___ Data provided ___

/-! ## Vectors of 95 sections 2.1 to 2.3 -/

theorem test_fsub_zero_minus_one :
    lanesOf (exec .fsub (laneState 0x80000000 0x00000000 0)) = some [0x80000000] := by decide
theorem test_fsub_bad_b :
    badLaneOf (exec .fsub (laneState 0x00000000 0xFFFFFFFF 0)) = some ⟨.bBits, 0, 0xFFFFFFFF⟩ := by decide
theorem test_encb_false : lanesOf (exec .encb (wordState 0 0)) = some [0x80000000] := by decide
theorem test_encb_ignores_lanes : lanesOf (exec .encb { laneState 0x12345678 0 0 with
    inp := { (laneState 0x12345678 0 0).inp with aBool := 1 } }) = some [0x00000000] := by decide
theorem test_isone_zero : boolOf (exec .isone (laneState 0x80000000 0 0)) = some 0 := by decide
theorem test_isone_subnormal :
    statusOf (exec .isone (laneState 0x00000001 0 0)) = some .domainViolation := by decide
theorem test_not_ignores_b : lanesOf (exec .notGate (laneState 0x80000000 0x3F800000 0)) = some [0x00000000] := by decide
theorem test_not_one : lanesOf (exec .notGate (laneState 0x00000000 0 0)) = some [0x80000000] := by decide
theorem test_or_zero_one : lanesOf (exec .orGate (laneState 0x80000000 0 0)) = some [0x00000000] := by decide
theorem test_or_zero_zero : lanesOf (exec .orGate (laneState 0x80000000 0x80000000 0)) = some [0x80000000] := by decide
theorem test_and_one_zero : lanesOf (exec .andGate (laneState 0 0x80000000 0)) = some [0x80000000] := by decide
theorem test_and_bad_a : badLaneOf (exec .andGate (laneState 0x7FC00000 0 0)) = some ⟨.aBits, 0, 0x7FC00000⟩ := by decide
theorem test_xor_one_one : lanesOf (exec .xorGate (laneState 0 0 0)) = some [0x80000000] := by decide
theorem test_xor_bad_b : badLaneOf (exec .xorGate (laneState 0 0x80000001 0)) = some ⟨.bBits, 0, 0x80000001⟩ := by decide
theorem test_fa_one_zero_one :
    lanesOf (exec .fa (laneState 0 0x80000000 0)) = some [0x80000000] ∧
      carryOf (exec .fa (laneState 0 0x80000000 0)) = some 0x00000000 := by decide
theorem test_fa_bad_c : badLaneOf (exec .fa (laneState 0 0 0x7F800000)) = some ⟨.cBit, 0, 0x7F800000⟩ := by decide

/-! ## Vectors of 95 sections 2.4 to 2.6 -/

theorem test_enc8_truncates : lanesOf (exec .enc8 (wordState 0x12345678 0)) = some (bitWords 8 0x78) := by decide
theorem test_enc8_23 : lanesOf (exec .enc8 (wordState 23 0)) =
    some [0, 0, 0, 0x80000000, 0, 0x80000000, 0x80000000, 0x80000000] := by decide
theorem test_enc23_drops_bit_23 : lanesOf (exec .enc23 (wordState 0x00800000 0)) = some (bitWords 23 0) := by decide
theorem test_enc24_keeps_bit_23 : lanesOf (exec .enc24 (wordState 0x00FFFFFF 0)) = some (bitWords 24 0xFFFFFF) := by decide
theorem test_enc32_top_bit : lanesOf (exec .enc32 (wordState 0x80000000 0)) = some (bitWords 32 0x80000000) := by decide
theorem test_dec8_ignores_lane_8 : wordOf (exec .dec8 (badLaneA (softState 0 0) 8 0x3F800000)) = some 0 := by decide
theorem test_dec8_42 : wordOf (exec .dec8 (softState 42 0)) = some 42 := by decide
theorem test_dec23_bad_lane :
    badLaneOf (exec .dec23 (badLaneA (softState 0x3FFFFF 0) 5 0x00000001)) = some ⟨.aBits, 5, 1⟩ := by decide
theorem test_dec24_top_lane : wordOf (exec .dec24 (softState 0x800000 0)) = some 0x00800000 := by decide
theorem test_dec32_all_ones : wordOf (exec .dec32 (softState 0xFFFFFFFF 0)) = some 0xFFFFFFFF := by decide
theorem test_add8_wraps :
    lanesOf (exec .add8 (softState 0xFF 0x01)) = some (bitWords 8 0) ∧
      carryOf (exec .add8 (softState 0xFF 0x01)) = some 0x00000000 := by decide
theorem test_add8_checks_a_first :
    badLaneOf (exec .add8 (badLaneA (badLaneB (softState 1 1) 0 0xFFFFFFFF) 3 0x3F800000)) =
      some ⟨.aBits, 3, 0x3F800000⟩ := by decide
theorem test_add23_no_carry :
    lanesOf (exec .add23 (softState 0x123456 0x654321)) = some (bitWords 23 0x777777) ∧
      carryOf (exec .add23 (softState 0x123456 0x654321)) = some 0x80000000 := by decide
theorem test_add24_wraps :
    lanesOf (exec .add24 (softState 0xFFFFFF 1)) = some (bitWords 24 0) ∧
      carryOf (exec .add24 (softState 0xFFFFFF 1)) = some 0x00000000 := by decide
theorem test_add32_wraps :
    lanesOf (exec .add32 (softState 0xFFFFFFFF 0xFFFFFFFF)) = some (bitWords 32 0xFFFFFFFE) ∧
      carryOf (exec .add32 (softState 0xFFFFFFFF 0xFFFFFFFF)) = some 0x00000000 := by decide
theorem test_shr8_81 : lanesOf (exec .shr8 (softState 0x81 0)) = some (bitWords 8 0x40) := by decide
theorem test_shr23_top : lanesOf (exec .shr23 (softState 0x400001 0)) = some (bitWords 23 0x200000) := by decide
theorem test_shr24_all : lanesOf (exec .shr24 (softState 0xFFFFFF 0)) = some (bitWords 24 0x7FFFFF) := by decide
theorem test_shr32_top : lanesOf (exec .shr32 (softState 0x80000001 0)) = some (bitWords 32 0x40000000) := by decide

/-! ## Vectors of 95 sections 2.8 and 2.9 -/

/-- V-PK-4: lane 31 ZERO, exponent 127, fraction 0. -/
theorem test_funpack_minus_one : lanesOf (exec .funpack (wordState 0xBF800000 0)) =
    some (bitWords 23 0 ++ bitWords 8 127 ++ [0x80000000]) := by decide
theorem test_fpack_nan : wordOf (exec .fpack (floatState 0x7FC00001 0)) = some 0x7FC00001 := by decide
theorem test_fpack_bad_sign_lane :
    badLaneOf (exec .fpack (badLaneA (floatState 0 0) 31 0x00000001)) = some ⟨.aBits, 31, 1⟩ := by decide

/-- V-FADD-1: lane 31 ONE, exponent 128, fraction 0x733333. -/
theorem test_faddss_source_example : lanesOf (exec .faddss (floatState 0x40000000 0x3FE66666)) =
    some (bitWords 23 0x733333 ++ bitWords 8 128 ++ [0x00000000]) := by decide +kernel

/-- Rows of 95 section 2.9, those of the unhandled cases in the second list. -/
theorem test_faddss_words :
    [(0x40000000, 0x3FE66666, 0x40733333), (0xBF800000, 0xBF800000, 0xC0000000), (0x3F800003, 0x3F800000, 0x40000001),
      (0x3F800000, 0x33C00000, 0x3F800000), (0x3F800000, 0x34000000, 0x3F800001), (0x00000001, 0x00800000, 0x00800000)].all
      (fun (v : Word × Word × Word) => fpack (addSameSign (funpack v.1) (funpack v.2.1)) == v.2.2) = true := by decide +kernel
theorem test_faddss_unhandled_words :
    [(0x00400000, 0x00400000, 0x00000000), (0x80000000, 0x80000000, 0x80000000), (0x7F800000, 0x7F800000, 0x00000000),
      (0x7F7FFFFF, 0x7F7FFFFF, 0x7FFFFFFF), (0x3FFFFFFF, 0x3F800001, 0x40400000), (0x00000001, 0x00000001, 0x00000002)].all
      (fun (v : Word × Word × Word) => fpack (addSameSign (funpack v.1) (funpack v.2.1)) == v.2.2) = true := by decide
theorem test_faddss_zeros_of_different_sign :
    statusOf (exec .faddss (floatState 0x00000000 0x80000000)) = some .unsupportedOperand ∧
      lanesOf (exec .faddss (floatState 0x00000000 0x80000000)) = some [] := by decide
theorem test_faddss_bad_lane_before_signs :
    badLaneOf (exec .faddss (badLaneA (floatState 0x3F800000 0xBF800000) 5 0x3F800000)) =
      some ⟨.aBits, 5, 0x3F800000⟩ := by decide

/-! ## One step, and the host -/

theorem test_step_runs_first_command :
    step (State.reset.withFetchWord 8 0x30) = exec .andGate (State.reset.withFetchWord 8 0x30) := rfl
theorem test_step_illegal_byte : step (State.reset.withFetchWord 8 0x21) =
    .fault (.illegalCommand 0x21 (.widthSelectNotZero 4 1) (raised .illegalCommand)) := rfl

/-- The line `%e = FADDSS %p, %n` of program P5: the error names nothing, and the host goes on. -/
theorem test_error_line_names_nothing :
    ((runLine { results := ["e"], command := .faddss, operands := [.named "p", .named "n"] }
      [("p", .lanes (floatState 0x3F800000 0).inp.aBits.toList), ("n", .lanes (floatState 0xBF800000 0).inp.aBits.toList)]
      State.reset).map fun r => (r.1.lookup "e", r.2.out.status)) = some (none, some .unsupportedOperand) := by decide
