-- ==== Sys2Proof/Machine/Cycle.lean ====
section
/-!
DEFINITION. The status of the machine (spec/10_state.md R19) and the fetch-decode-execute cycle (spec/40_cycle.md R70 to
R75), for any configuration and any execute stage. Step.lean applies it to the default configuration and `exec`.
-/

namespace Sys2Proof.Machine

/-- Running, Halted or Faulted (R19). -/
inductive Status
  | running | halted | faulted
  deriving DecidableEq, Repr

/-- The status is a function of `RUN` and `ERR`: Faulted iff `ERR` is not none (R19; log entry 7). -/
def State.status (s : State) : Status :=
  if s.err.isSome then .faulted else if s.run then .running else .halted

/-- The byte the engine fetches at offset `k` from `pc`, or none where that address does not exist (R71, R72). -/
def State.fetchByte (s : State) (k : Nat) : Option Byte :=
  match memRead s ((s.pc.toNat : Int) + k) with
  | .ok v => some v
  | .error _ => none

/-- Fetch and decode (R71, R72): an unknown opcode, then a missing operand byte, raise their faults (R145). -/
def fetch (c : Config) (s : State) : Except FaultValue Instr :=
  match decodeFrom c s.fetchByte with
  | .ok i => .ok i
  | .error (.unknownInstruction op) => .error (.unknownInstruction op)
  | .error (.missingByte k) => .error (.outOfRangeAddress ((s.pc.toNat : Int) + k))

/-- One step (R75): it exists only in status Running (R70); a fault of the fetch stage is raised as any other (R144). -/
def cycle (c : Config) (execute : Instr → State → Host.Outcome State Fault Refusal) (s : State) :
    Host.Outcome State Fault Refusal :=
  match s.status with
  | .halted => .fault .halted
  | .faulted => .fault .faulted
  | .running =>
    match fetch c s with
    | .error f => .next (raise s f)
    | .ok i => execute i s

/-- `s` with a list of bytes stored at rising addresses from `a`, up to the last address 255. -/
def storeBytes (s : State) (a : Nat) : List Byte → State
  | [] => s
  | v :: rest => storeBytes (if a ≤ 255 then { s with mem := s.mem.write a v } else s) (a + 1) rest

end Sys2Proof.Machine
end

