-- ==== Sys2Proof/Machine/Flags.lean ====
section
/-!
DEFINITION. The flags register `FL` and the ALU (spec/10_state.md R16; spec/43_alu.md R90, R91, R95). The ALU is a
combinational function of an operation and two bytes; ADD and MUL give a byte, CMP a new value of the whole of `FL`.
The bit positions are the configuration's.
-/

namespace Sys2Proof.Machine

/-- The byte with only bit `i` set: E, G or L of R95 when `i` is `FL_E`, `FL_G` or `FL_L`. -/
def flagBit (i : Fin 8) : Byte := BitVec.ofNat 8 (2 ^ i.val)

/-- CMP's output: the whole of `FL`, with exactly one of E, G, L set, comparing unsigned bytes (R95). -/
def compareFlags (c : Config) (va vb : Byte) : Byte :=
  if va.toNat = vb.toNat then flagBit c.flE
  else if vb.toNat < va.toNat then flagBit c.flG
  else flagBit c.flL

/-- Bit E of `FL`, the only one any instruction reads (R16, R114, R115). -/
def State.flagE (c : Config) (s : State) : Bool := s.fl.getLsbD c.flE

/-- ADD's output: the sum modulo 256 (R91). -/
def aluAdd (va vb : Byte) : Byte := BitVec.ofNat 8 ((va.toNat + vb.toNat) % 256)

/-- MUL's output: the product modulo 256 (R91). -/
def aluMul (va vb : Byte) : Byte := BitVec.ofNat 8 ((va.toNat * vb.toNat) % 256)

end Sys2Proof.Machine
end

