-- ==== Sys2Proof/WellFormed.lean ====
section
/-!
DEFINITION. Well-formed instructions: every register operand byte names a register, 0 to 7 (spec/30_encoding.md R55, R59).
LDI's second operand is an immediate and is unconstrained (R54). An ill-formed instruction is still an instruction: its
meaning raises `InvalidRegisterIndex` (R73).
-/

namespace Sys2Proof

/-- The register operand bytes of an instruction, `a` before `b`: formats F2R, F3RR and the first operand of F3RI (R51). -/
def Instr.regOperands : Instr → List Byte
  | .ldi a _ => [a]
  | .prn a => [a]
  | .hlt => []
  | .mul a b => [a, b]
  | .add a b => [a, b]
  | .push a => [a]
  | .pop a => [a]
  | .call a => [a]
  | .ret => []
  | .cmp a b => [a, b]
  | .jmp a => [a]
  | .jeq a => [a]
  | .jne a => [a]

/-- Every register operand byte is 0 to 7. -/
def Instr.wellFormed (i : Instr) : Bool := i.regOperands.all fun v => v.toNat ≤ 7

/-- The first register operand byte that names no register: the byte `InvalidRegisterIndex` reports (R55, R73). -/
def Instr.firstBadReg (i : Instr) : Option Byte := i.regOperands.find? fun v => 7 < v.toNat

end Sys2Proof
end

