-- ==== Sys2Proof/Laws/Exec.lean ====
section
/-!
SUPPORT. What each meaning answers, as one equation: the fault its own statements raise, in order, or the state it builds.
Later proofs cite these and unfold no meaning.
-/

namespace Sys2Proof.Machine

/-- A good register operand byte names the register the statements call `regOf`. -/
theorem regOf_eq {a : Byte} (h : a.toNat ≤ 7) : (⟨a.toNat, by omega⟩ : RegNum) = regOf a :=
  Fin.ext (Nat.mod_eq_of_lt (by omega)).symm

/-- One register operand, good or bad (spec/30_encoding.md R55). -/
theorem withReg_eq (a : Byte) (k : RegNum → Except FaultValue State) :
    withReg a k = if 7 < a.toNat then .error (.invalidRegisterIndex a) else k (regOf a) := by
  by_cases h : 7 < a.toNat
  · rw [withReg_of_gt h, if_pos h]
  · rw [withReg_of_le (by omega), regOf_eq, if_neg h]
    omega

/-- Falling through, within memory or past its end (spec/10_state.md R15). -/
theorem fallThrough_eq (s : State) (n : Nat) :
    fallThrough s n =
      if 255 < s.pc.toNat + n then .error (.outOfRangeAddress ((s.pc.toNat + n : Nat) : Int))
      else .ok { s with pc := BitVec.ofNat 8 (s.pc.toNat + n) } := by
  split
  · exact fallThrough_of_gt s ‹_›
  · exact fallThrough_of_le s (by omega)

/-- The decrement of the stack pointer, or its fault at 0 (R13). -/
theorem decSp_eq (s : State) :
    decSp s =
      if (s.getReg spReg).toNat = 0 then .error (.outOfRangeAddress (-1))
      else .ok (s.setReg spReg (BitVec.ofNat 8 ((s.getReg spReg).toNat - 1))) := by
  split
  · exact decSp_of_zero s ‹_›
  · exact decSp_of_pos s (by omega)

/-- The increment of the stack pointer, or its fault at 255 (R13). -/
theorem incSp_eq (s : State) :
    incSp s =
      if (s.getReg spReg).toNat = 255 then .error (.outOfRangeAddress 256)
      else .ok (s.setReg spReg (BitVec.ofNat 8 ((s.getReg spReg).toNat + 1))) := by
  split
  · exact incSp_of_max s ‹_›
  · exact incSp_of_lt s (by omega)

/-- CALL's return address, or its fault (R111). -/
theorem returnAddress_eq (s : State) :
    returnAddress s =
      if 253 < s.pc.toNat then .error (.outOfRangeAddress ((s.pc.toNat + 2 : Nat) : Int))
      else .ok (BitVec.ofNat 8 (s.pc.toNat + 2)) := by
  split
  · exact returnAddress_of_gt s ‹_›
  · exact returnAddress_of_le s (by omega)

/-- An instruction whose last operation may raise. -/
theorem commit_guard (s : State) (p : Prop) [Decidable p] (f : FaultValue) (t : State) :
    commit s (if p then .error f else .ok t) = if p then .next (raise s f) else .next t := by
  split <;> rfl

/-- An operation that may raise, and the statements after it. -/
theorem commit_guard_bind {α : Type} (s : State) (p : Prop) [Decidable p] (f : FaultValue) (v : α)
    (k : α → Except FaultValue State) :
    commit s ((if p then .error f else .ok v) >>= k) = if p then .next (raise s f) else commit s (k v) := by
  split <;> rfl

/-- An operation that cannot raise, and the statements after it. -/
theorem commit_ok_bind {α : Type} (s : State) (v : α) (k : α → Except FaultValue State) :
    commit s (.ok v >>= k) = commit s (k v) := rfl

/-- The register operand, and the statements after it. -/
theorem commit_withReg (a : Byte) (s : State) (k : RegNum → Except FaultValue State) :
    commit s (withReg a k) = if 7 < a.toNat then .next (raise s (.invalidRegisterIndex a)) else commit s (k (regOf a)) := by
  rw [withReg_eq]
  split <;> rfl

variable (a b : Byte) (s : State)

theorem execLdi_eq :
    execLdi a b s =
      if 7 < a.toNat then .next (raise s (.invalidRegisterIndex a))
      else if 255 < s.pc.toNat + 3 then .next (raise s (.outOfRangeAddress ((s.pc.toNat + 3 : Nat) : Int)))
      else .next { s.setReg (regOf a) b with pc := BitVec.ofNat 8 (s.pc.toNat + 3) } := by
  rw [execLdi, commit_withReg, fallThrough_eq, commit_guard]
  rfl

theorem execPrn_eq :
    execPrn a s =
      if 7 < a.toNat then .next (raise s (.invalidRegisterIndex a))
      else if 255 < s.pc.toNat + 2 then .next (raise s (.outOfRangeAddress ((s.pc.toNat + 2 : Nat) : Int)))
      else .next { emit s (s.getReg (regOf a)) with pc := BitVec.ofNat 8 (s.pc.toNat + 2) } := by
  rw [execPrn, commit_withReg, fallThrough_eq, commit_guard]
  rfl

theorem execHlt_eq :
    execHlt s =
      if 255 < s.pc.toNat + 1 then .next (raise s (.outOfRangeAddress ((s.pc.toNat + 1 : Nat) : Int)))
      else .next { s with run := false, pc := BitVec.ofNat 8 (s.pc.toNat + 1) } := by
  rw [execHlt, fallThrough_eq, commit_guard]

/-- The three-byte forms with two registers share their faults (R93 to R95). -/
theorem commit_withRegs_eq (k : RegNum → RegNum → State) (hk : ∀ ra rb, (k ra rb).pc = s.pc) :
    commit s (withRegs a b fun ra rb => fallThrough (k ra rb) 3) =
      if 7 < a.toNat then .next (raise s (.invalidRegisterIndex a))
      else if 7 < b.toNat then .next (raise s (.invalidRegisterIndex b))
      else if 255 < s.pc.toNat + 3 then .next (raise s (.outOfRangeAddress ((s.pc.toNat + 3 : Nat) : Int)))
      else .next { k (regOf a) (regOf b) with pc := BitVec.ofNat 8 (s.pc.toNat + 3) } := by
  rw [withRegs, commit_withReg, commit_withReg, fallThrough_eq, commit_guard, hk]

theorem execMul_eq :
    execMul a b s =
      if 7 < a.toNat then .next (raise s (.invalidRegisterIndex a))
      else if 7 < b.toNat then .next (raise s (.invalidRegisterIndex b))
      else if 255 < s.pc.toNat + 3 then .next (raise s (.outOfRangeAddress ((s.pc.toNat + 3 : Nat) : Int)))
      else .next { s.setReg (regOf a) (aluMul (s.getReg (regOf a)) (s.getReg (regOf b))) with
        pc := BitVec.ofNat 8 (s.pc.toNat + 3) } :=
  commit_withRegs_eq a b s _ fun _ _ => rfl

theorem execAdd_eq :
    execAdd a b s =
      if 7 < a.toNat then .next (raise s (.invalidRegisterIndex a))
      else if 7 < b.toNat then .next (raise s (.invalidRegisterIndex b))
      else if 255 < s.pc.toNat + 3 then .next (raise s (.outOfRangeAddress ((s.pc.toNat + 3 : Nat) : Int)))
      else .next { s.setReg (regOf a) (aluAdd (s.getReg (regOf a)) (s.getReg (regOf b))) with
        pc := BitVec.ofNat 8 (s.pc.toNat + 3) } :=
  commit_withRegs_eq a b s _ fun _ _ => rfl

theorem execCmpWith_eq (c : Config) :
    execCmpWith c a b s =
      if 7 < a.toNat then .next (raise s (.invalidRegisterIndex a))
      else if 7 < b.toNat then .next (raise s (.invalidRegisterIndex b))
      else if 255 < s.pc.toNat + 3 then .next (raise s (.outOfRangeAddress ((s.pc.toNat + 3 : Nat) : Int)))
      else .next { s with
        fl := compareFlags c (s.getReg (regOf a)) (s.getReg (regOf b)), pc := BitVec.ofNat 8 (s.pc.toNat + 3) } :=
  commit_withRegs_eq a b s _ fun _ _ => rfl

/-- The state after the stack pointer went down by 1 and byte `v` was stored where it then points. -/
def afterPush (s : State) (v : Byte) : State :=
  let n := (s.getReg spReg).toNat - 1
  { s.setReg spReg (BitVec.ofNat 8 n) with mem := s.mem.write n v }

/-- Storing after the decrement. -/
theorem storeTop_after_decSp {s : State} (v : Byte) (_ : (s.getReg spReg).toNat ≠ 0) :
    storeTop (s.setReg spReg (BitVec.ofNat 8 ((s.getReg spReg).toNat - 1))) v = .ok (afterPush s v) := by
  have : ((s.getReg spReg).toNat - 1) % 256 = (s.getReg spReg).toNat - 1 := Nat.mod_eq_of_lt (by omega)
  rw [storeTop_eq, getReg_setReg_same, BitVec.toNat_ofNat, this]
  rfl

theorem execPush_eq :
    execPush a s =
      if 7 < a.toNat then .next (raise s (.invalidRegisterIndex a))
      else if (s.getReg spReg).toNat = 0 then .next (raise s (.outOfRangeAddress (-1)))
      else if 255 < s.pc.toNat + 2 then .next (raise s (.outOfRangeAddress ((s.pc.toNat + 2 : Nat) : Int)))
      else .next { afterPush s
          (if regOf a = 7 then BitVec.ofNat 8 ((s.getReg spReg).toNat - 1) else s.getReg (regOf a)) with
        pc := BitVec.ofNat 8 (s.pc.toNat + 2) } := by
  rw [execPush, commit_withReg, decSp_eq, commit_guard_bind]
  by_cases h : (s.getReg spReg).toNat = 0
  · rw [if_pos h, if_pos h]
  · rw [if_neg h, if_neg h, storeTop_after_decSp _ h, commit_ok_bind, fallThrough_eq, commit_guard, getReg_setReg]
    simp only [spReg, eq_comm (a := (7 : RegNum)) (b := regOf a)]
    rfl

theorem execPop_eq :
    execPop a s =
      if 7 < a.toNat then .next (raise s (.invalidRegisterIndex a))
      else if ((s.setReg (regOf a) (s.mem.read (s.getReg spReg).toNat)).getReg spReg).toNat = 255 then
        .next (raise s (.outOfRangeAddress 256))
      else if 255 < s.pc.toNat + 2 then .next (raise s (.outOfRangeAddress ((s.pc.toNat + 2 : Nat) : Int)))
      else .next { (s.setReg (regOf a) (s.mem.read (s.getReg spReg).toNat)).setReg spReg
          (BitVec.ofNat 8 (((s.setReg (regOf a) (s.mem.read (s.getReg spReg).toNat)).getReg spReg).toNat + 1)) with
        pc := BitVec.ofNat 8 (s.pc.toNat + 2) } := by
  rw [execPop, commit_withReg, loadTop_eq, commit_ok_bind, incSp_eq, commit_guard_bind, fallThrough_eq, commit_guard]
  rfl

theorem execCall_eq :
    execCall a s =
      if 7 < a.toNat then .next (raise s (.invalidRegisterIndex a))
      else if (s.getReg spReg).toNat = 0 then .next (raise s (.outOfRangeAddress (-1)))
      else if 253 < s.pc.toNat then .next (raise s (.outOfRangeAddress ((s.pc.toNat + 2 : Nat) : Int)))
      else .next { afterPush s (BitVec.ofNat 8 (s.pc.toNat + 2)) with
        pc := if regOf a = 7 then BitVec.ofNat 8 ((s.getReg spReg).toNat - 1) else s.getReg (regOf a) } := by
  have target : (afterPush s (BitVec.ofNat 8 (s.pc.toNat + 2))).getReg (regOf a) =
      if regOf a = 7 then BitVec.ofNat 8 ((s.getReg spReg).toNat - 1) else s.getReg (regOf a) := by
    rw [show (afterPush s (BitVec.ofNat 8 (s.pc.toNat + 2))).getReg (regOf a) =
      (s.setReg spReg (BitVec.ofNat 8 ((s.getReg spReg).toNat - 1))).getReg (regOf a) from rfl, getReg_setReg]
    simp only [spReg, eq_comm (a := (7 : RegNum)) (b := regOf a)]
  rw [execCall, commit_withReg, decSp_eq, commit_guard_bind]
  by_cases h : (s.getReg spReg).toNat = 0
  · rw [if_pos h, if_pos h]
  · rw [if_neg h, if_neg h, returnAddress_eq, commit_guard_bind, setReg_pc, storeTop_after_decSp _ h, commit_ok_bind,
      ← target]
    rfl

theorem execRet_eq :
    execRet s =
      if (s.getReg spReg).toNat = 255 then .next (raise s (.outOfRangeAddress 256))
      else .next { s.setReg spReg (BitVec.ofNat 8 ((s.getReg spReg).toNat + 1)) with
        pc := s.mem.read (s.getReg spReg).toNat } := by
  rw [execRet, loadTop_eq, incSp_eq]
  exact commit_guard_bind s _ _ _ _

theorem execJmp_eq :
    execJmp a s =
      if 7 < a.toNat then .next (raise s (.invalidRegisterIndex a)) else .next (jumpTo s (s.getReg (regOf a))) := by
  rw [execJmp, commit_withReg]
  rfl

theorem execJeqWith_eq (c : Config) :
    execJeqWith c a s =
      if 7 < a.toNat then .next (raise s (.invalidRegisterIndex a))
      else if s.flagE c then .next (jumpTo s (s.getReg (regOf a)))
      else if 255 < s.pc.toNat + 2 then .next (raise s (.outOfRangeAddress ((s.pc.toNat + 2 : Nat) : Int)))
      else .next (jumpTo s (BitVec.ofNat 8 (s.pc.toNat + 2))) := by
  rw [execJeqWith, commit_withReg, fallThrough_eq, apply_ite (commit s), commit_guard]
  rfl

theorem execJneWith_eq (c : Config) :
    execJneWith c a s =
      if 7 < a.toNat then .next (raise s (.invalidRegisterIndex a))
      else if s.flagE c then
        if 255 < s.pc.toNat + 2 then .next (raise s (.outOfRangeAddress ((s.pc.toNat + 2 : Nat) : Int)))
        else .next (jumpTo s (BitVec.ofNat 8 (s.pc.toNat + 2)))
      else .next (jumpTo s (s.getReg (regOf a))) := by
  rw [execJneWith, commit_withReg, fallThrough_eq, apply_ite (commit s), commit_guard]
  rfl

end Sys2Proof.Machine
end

___

Each line from the top of the records above through the line containing "theorem test_and_bad_a : badLaneOf" needs to be transcribed exactly, and no line after it.

/-! ## Vectors of 95 sections 2.1 to 2.3 -/

theorem test_fsub_zero_minus_one :
    lanesOf (exec .fsub (laneState 0x80000000 0x00000000 0)) = some [0x80000000] := by decide
theorem test_fsub_bad_b :
    badLaneOf (exec .fsub (laneState 0x00000000 0xFFFFFFFF 0)) = some ⟨.bBits, 0, 0xFFFFFFFF⟩ := by decide
theorem test_encb_false : lanesOf (exec .encb (wordState 0 0)) = some [0x80000000] := by decide
theorem test_encb_ignores_lanes : lanesOf (exec .encb { laneState 0x12345678 0 0 with
    inp := { (laneState 0x12345678 0 0).inp with aBool := 1 } }) = some [0x00000000] := by decide
theorem test_isone_zero : boolOf (exec .isone (laneState 0x80000000 0 0)) = some 0 := by decide
theorem test_isone_subnormal :
    statusOf (exec .isone (laneState 0x00000001 0 0)) = some .domainViolation := by decide
theorem test_not_ignores_b : lanesOf (exec .notGate (laneState 0x80000000 0x3F800000 0)) = some [0x00000000] := by decide
theorem test_not_one : lanesOf (exec .notGate (laneState 0x00000000 0 0)) = some [0x80000000] := by decide
theorem test_or_zero_one : lanesOf (exec .orGate (laneState 0x80000000 0 0)) = some [0x00000000] := by decide
theorem test_or_zero_zero : lanesOf (exec .orGate (laneState 0x80000000 0x80000000 0)) = some [0x80000000] := by decide
theorem test_and_one_zero : lanesOf (exec .andGate (laneState 0 0x80000000 0)) = some [0x80000000] := by decide
theorem test_and_bad_a : badLaneOf (exec .andGate (laneState 0x7FC00000 0 0)) = some ⟨.aBits, 0, 0x7FC00000⟩ := by decide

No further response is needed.